The New Orleans Pinchbacks again defeated the West Ends at Sportsman's Park yesterday, though they had a hard tussle to do it, the score being 5 to 4. About 2,000 people witnessed the game, a large number of whom left the Fair Grounds when the sports there were declared off and took in the game. The Pinchbacks put up a game hard to beat, Hopkins, their pitcher, doing very good work. He was well supported by Josephs and Francis, who alternated behind the bat. The feature of the game, outside of Hopkins' pitching, was the coaching of Price, catcher of the West Ends. He has a voice which would do credit to a rasp-saw, and kept up a stream of chin music which would have made an auctioneer sick. Price coached every man on his own side and gave the umpires gratuitous advice as to the performance of their duties, taking a special care to let the spectators hear everything he said. One funny crack to a base-runner caught the crowd: "Whar, dar, you come off dat base. You have no real estate down there. Come, there's beer up here at third base, sah; come now, come a runnin' here." And the runner made a dash for third and slid to the grand stand. He presented a sorry spectacle. The game was thoroughly enjoyed by the spectators. It was a sort of novel treat and kept up a constant stream of laughter and yelling. Rain stopped the game at the end of the first half of the sixth inning, after the Pinchbacks had scored three more runs, making a total of eight. The game ended in the Pinchbacks favor in five innings, the score being 5 to 4 for the West Ends. If the weather clears up the two teams will probably meet to-morrow at Sportsman's Park.
-St. Louis Republic, August 27, 1888
So what happened in the game? I can't tell you. I don't know how the runs were scored or in what inning. We're told that Hopkins pitched well for the Pinchbacks, so I guess that's something. But the emphasis of the article is on Price's coaching and how entertained the spectators were. It's less overtly racist than the account of game one but, again, the game is not treated seriously.
2 comments:
"The New Orleans Pinchbacks again defeated the West Ends at Sportsman's Park yesterday, though they had a hard tussle to do it, the score being 5 to 4...The Pinchbacks put up a game hard to beat, Hopkins, their pitcher, doing very good work. He was well supported by Josephs and Francis, who alternated behind the bat... Rain stopped the game at the end of the first half of the sixth inning, after the Pinchbacks had scored three more runs, making a total of eight. The game ended in the Pinchbacks favor in five innings, the score being 5 to 4 for the West Ends. If the weather clears up the two teams will probably meet to-morrow at Sportsman's Park."
I don't want to minimize the demeaning aspects of the coverage, but at least by Cincinnati standards -- and Cincinnati had very strong and extensive baseball coverage at the time -- the excerpt above would be a lot of space to give an amateur game. You never see anything whatsoever about local black teams in Cincinnati, except that I think I've noticed one or two items scattered in the note columns.

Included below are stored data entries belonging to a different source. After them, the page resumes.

-- ==== Sys2Proof/Machine/Din.lean ====
section
/-! DEFINITION. Switch inputs (R306 to R321). -/
namespace Sys2Proof.Machine
open Sys2Proof Reg

/-- An input beside its registers. -/
def State.din1 (s : State) (i : Nat) : DinIn := SMap.get DinIn.init s.din.ins i
/-- The state with an input changed. -/
def State.modDin (s : State) (i : Nat) (f : DinIn → DinIn) : State :=
  { s with din := { s.din with ins := SMap.set DinIn.init s.din.ins i (f (s.din1 i)) } }
/-- The die of an input (R306). -/
def dinDie (i : Nat) : Nat := i / 48

/-- The flag of DIN_STATUS that says whether a die's mirrors have been refreshed. -/
def mirrorFlag (d : Nat) : Fd := if d = 0 then DIN_STATUS_mira else DIN_STATUS_mirb

/-- A bit of one of the mirror registers set. -/
def setMirror (s : State) (r : Nat → Rg) (i : Nat) (b : Bool) : State :=
  s.wr (r (i / 32)) (setBits (s.rd (r (i / 32))) (i % 32) (i % 32) (b2n b))

/-- A level reaches its mirror on the control die, once that has been refreshed (R306, R311, DIN_STATUS): the axes that count the input see the
change (R175), and a change of level may end the entry session (R403). -/
def landLevel (s : State) (i : Nat) (b change : Bool) : State :=
  let t := if s.bit (mirrorFlag (dinDie i)) then setMirror s DIN_LEVEL i b else s
  let t := if dinLevel s i == dinLevel t i then t else axisLevel t i b
  if change then doorChange t i b else t

/-- A line fault reaches its mirror (R306). -/
def landFault (s : State) (i : Nat) (b : Bool) : State := if s.bit (mirrorFlag (dinDie i)) then setMirror s DIN_FAULT i b else s

/-- The die of an input tells the control die its level. -/
def tellLevel (s : State) (i : Nat) (b change : Bool) : State := dieTells s (dinDie i) (.mirror false i b change) fun s => landLevel s i b change
/-- The die of an input tells the control die whether its line has a fault. -/
def tellFault (s : State) (i : Nat) (b : Bool) : State := dieTells s (dinDie i) (.mirror true i b false) fun s => landFault s i b

/-- An event of an input, if its code is enabled: code, level, bits 7:0 of chg (R317). -/
def dinEvent (s : State) (i code : Nat) : State :=
  if bitOf (s.rd (DIN_IN_CFG i)) (15 + code) then
    dieEvent s (dinDie i) (554 + i) (code + 16 * s.get (DIN_IN_STATUS_level i) + 64 * (s.get (DIN_IN_STATUS_chg i) % 256))
  else s

/-- The mean number of samples a change needs (R311): d in mode 0, max(1, ceil(d / P)) in mode 1. -/
def debounceCount (s : State) (i : Nat) : Nat :=
  let d := max 2 (min 64000 (s.get (DIN_IN_DB_db i)))
  if s.bit (DIN_IN_WET_mode i) then
    let p := 500 * max 1 (min 128 (s.get (DIN_IN_WET_per i)))
    max 1 ((d + p - 1) / p)
  else d

/-- Whether an input is sampled: its die on, not in Off (R58), enabled, and in Park only a wake source (R320). -/
def sampled (s : State) (i : Nat) : Bool :=
  (s.die (dinDie i)).on && s.pwr.phase != .off && s.bit (DIN_IN_CFG_en i) && (! inPark s || s.bit (DIN_IN_CFG_wake i))

/-- The level of an input set, and its mirror told. -/
def setLevel (s : State) (i : Nat) (b change : Bool) : State := tellLevel (s.putB (DIN_IN_STATUS_level i) b) i b change

/-- A sample of the comparator (R309, R311, R312, R320). -/
def inputSample (s : State) (i : Nat) (v : Bool) : State :=
  if ! sampled s i then s
  else
    let s := (s.putB (DIN_IN_STATUS_raw i) v).modDin i fun x => { x with pulse := false }
    let x := s.din1 i
    let lvl := s.bit (DIN_IN_STATUS_level i)
    if inPark s then
      let w := s.get (DIN_IN_CFG_wedge i)
      let wanted := v != lvl && (w == 0 || w == 3 || (w == 1 && v) || (w == 2 && ! v))
      s.modDin i fun x => { x with parkCnt := if wanted then x.parkCnt + 1 else 0 }
    else if ! x.started then setLevel (s.modDin i fun x => { x with started := true, count := 0 }) i v false
    else s.modDin i fun x => { x with count := if v = lvl then 0 else x.count + 1 }

/-- A comparator sample (R309). -/
def execInputSample (i : Fin 96) (v : Bool) (s : State) : Out := .next (inputSample s i v)

/-- A pulsed wetting current starts (R309); none flows with cur = 0. -/
def execWettingPulse (i : Fin 96) (s : State) : Out :=
  .next <|
    let cur := if inPark s then s.get (DIN_IN_PARK_cur i) else s.get (DIN_IN_WET_cur i)
    if sampled s i && (inPark s || s.bit (DIN_IN_WET_mode i)) && cur != 0 then s.modDin i fun x => { x with pulse := true } else s

/-- The debounce count is reached (R311): the level takes the raw value. -/
def levelChange (s : State) (i : Nat) : State :=
  let lvl := s.bit (DIN_IN_STATUS_level i)
  if sampled s i && ! inPark s && (s.din1 i).started && decide (debounceCount s i ≤ (s.din1 i).count) then
    let s := (s.wrap (DIN_IN_STATUS_chg i)).modDin i fun x => { x with count := 0 }
    dinEvent (setLevel s i (! lvl) true) i (if lvl then 2 else 1)
  else s

/-- A level change (R311, R317). -/
def execLevelChange (i : Fin 96) (s : State) : Out := .next (levelChange s i)

/-! ## Line diagnosis (R314 to R316) -/

/-- Whether the line of an input is judged: diag = 1, pol = 0, mode = 0, cur ≠ 0 (R314). -/
def lineJudged (s : State) (i : Nat) : Bool :=
  s.bit (DIN_IN_CFG_en i) && s.bit (DIN_IN_CFG_diag i) && ! s.bit (DIN_IN_CFG_pol i) && ! s.bit (DIN_IN_WET_mode i) && s.get (DIN_IN_WET_cur i) != 0

/-- Whether the line state is frozen: VBATx3 below 9 V (R314). -/
def lineFrozen (s : State) (i : Nat) : Bool := s.get (PSW_DIE_VBAT_v3 (dinDie i)) < 180

/-- A line fault has persisted for 1 ms (R314, R316, R317): 1 high, 2 low. A level change that is due comes first (R318); in Park the
pulsed samples of R320 judge no line. -/
def lineFault (s : State) (i kind : Nat) : State :=
  let s := levelChange s i
  if sampled s i && ! inPark s && lineJudged s i && ! lineFrozen s i && s.get (DIN_IN_STATUS_line i) != kind then
    let s := ((s.put (DIN_IN_STATUS_line i) kind).putB (DIN_IN_STATUS_s_fault i) true)
    let s := dinEvent (tellFault s i true) i 3
    sourcesLost (s.raise (82 + dinDie i) (BitVec.ofNat 32 i)) (usesInput i)
  else s

/-- The line state of an input returns to ok, and axes that use it have their source back. -/
def lineOk (s : State) (i : Nat) : State :=
  let s := tellFault (s.put (DIN_IN_STATUS_line i) 0) i false
  sourcesBack s (usesInput i)

/-- A line has been back within both levels for 1 ms (R314); a level change that is due comes first (R318). -/
def lineClear (s : State) (i : Nat) : State :=
  let s := levelChange s i
  if sampled s i && ! inPark s && lineJudged s i && ! lineFrozen s i && s.get (DIN_IN_STATUS_line i) != 0 then dinEvent (lineOk s i) i 4 else s

/-- A line fault is declared: high or low (R314). -/
def execLineFaultDeclare (i : Fin 96) (high : Bool) (s : State) : Out := .next (lineFault s i (if high then 1 else 2))
/-- A line fault is cleared (R314). -/
def execLineFaultClear (i : Fin 96) (s : State) : Out := .next (lineClear s i)

/-- A configuration without line judgement has no line fault (R314): the fault that stood is gone, and an axis has its source back. -/
def lineRejudged (s : State) (i : Nat) : State :=
  if lineJudged s i ∨ s.get (DIN_IN_STATUS_line i) = 0 then s else lineOk s i

/-- A write of DIN_INi_CFG (R312, R314): clearing en ends the level without a change; a configuration without line judgement has no line
fault. -/
def dinCfgWrite (s : State) (i : Nat) (v : Word) : State :=
  let s := s.wr (DIN_IN_CFG i) (v &&& 0xFF1FFF00)
  let s := if s.bit (DIN_IN_CFG_en i) then s
    else (setLevel (s.putB (DIN_IN_STATUS_raw i) false) i false false).modDin i fun _ => DinIn.init
  lineRejudged s i

/-- A write of DIN_INi_WET (`wet`) or DIN_INi_DB restarts the debounce (R311); new wetting settings end a pulse of the old ones. -/
def debounceSet (s : State) (i : Nat) (wet : Bool) (v : Word) : State :=
  let r := if wet then DIN_IN_WET i else DIN_IN_DB i
  let s := (s.wr r (v &&& (if wet then 0x8F0F00FF else 0x0000FFFF))).modDin i fun x => { x with count := 0, pulse := x.pulse && ! wet }
  lineRejudged s i

/-- A write of DIN_INi_WET or DIN_INi_DB by context `w`: context 0 only (R307). -/
def debounceWrite (s : State) (w i : Nat) (wet : Bool) (v : Word) : State :=
  let r := if wet then DIN_IN_WET i else DIN_IN_DB i
  s.granted w (w == 0) r fun s => viaDie s (dinDie i) (.write w r.addr v) fun s => debounceSet s i wet v

/-- A write of DIN_INi_WET (`wet`) or DIN_INi_DB by context `w` (R311). -/
def execDebounceRestart (w : CtxId) (i : Fin 96) (wet : Bool) (v : Word) (s : State) : Out := .next (debounceWrite s w i wet v)

/-! ## Analogue readings (R319) -/

/-- The readings queued on a die. -/
def adcQueue (s : State) (d : Nat) : List Nat := if d = 0 then s.din.queueA else s.din.queueB
/-- The readings queued on a die replaced. -/
def setAdcQueue (s : State) (d : Nat) (q : List Nat) : State :=
  { s with din := if d = 0 then { s.din with queueA := q } else { s.din with queueB := q } }

/-- A trigger of a reading; one for an input whose reading is queued is combined with it (R319). -/
def adcTrigger (s : State) (i : Nat) : State :=
  let d := dinDie i
  if ! (s.die d).on || (adcQueue s d).contains i then s else setAdcQueue s d (adcQueue s d ++ [i])

/-- The trigger of a sample on its die (R180, R259, R319): a channel in siding gives outcome 3. -/
def senseAction (s : State) (target : Nat) : State × Nat :=
  if target < 0x60 then (adcTrigger s target, 1)
  else
    let c := target - 0x100
    if s.bit (PSW_CH_STATUS_siding c) then (s, 3) else (s.modChan c fun x => { x with sampleDue := true }, 1)

/-- A write of DIN_ADCGO (R319): values above 95 are ignored. -/
def adcGo (s : State) (w i : Nat) : State :=
  s.granted w (s.blockOk w 12) DIN_ADCGO fun s =>
    if i < 96 then viaDie s (dinDie i) (.write w DIN_ADCGO.addr (BitVec.ofNat 32 i)) fun s => adcTrigger s i else s

/-- DIN_ADCGO (R319). -/
def execAdcGo (w : CtxId) (i : BitVec 7) (s : State) : Out := .next (adcGo s w i.toNat)
/-- The aper period of an input expires (R319). -/
def execAdcPeriodicTrigger (i : Fin 96) (s : State) : Out :=
  .next (if s.get (DIN_IN_CFG_aper i) ≠ 0 ∧ ¬ inPark s then adcTrigger s i else s)

/-- The oldest reading of a die completes (R319, R317). -/
def adcDone (s : State) (d : Nat) (code : BitVec 12) : State :=
  match adcQueue s d with
  | [] => s
  | i :: q =>
    let s := setAdcQueue s d q
    let wet := (sampled s i && ! inPark s && ! s.bit (DIN_IN_WET_mode i) && s.get (DIN_IN_WET_cur i) != 0) || (s.din1 i).pulse
    let s := (((s.putB (DIN_IN_ADC_valid i) true).putB (DIN_IN_ADC_wet i) wet).wrap (DIN_IN_ADC_seq i)).put (DIN_IN_ADC_code i) code.toNat
    dinEvent s i 5

/-- A reading of a die completes (R319). -/
def execAdcReadingDone (d : Fin 2) (code : BitVec 12) (s : State) : Out := .next (if (s.die d).on then adcDone s d code else s)

/-! ## Park (R320, R321) and resets -/

/-- Whether n consecutive Park samples of an input have differed from its held level (R320). -/
def inputAsks (s : State) (i : Nat) : Bool := inPark s && sampled s i && decide (max 1 (s.get (DIN_IN_PARK_n i)) ≤ (s.din1 i).parkCnt)

/-- n consecutive Park samples differ from the held level (R320): a wake is requested with code 3. -/
def execInputWakeRequest (i : Fin 96) (s : State) : Out := .next (if inputAsks s i then wakeRequest s 3 i else s)

/-- Every count and pulse forgotten. -/
def dinClean (m : SMap DinIn) : SMap DinIn :=
  (m.map fun e => (e.1, { e.2 with count := 0, pulse := false, parkCnt := 0 })).filter fun e => decide (e.2 ≠ DinIn.init)

/-- The return to Run: every input resumes, its debounce starts from the held level (R320). -/
def dinResume (s : State) : State :=
  { s with din := { s.din with ins := dinClean s.din.ins } }

/-- Entry to Park: the count of differing samples starts anew (R320). -/
def dinPark (s : State) : State := dinResume s

/-- A reset of the control die: a die in Park mode leaves it; outside Park sampling and wetting go on as they are (R58, R320). -/
def dinHold (s : State) : State := if inPark s then dinResume s else s

/-- Wetting is off while a die's domain is off and in Off (R55, R58). -/
def dinDieOff (s : State) (d : Nat) : State :=
  let off (e : Nat × DinIn) : Nat × DinIn := if dinDie e.1 = d then (e.1, { e.2 with pulse := false }) else e
  { s with din := { s.din with ins := (s.din.ins.map off).filter fun e => decide (e.2 ≠ DinIn.init) } }

/-- The answer of DIN in the entry handshake (R321). -/
def dinAnswer (s : State) : HsAns := if s.din.queueA.isEmpty && s.din.queueB.isEmpty then .ack else .delay

/-- The inputs of a die at reset: when its domain comes on (R306, R251); their mirror bits follow. -/
def dinDieReset (s : State) (d : Nat) : State :=
  let s := { s with regs := SMap.clear s.regs (DIN_IN_CFG (48 * d)).addr (0x20 * 48) }
  let s := setAdcQueue { s with din := { s.din with ins := SMap.clear s.din.ins (48 * d) 48 } } d []
  (List.range 48).foldl (fun s j => landFault (landLevel s (48 * d + j) false false) (48 * d + j) false) s

/-- The mirrors of a die refreshed (DIN_STATUS.mira, mirb). -/
def mirrorRefresh (s : State) (d : Nat) : State :=
  (List.range 48).foldl (fun s j =>
    let i := 48 * d + j
    landFault (landLevel s i (s.bit (DIN_IN_STATUS_level i)) false) i (s.get (DIN_IN_STATUS_line i) != 0)) (s.putB (mirrorFlag d) true)

/-- The readings queued on a die as DIN_STATUS shows them (R306): 0 until the mirror has been refreshed, and while the die is not heard. -/
def readingsShown (s : State) (d : Nat) : Nat := if s.bit (mirrorFlag d) && dieReached s d then (adcQueue s d).length else 0

end Sys2Proof.Machine
end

I don't know what to make of this. The Pinchbacks were obviously a good draw, but the treatment they get, the interest in things like their uniforms as well as the more demeaning aspects, gives me the sense that even in a border city like St. Louis black culture still seemed something of an exoticism.
You and James have been bringing up some great stuff that I've been too busy to really respond to. I've been checking my emails at work and seeing the stuff you guys post and thinking what good points you all are bringing up and then getting back to work. Real life intrudes.

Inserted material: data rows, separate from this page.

-- ==== Sys2Proof/Machine/Query.lean ====
section
/-! DEFINITION. ZLP QUERY: identity and counters, recorder records, signal-box records (R239, R472, R494). -/
namespace Sys2Proof.Machine
open Sys2Proof Reg

/-- LDG_STATUS as it reads: the number of tickets held and of tracks fenced. -/
def ldgStatus (s : State) : Word :=
  let f := ((List.range 512).filter s.isFenced).length
  setBits (setBits (s.rd LDG_STATUS) LDG_STATUS_fenced.hi LDG_STATUS_fenced.lo f) LDG_STATUS_held.hi LDG_STATUS_held.lo
    s.ldg.tickets.length

/-- The data of class 0x01. -/
def identityData (s : State) : List Byte :=
  let ws := [s.rd SYS_ID, s.rd SYS_REV, s.rd SYS_SERIAL_LO, s.rd SYS_SERIAL_HI, ldgStatus s, s.rd LDG_COUNT_ADMIT, s.rd LDG_COUNT_REFUSE,
    s.rd LDG_COUNT_DROP]
  ws.flatMap beWord

/-- The number of a signal-box record before `q` (R470). -/
def seqBefore (q : Nat) : Nat := if q = 1 then 0xFFFFFFFF else q - 1

/-- The signal-box records kept, oldest first: `n` of them at most, walking back from record `q`. -/
def keptFrom (s : State) : Nat → Nat → List Nat
  | 0, _ => []
  | n + 1, q => if q ≠ 0 ∧ (recWord s (q % 32) 0).toNat = q then keptFrom s n (seqBefore q) ++ [q] else []

/-- The answer of class 0x03 (R472): status, next cursor, data. -/
def fltQuery (s : State) (cursor : Word) (maxBytes : Nat) : Nat × Word × List Byte :=
  let newest := s.rd FLT_NEWEST
  let kept := keptFrom s 32 newest.toNat
  let c := if cursor = 0 then 1 else cursor
  if newest = 0 ∨ seqLater c newest then (1, cursor, [])
  else
    let found := kept.contains c.toNat
    let l := (if found then kept.dropWhile (· ≠ c.toNat) else kept).take (maxBytes / 64)
    let next : Word := match l.getLast? with
      | some q => if q = 0xFFFFFFFF then 1 else BitVec.ofNat 32 (q + 1)
      | none => if found then c else BitVec.ofNat 32 (kept.headD 0)
    (if found then 0 else 2, next, l.flatMap fun q => (List.range 16).flatMap fun w => leBytes 4 (recWord s (q % 32) w).toNat)

/-- A QUERY (R239, R240): the classes that LDG_SESSk_CFG.query enables; the data never exceed the maximum. The answer of class 1
echoes the cursor (DESIGN CHOICE, log entry 83). -/
def query (s : State) (h : ZHdr) (body : List Byte) : State :=
  let cls := beField body 0 1
  let cursor : Word := BitVec.ofNat 32 (beField body 4 4)
  let maxN := beField body 8 2
  zServe s h fun k s =>
    let ans (s : State) (b : ZBody) : State := sendAns s h.link h.src k b
    let n := min 1000 maxN
    if body.length ≠ 12 then ans s (.error 2)
    else if ¬ (1 ≤ cls ∧ cls ≤ 3) ∨ ¬ (s.get (LDG_SESS_CFG_query k)).testBit (cls - 1) then ans s (.error 3)
    else
      match cls with
      | 1 => ans s (.query 1 0 cursor ((identityData s).take (n / 4 * 4)))
      | 2 =>
        let (st, nx, d) := evrQuery s cursor n
        ans (if st = 1 then s else evrRead s cursor nx) (.query 2 st nx d)
      | _ =>
        let (st, nx, d) := fltQuery s cursor n
        ans s (.query 3 st nx d)

/-- QUERY (R239): the class with its 3 zero bytes, the cursor, the maximum and what follows make the body. -/
def execQuery (h : ZHdr) (cls cursor maxN rest : List Byte) (s : State) : Out := .next (query s h (cls ++ cursor ++ maxN ++ rest))

end Sys2Proof.Machine
end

But you're correct that the Republic was giving a great deal of column inches to an amateur series and it's even more amazing because it's a series between two black clubs. Dwayne did a great job finding this stuff. I'm not sure why the series got so much coverage but I don't believe that it was because it was an exoticism. You had black clubs in StL dating back to the immediate post war era. You had big series between black StL clubs and national black clubs in the 1870s. So by 1888, this kind of stuff has been going on in the city for twenty years. It wasn't new or unique.
Maybe there was something about the Pinchbacks and their trip that caught the imagination of the press. I'll have to check the database and see if their was more coverage of all of this.
But while I'm stuck at work over the weekend (and you guys are enjoying the Super Bowl), just know that I appreciate all the you and James are adding to this. You guys are keeping me on my toes.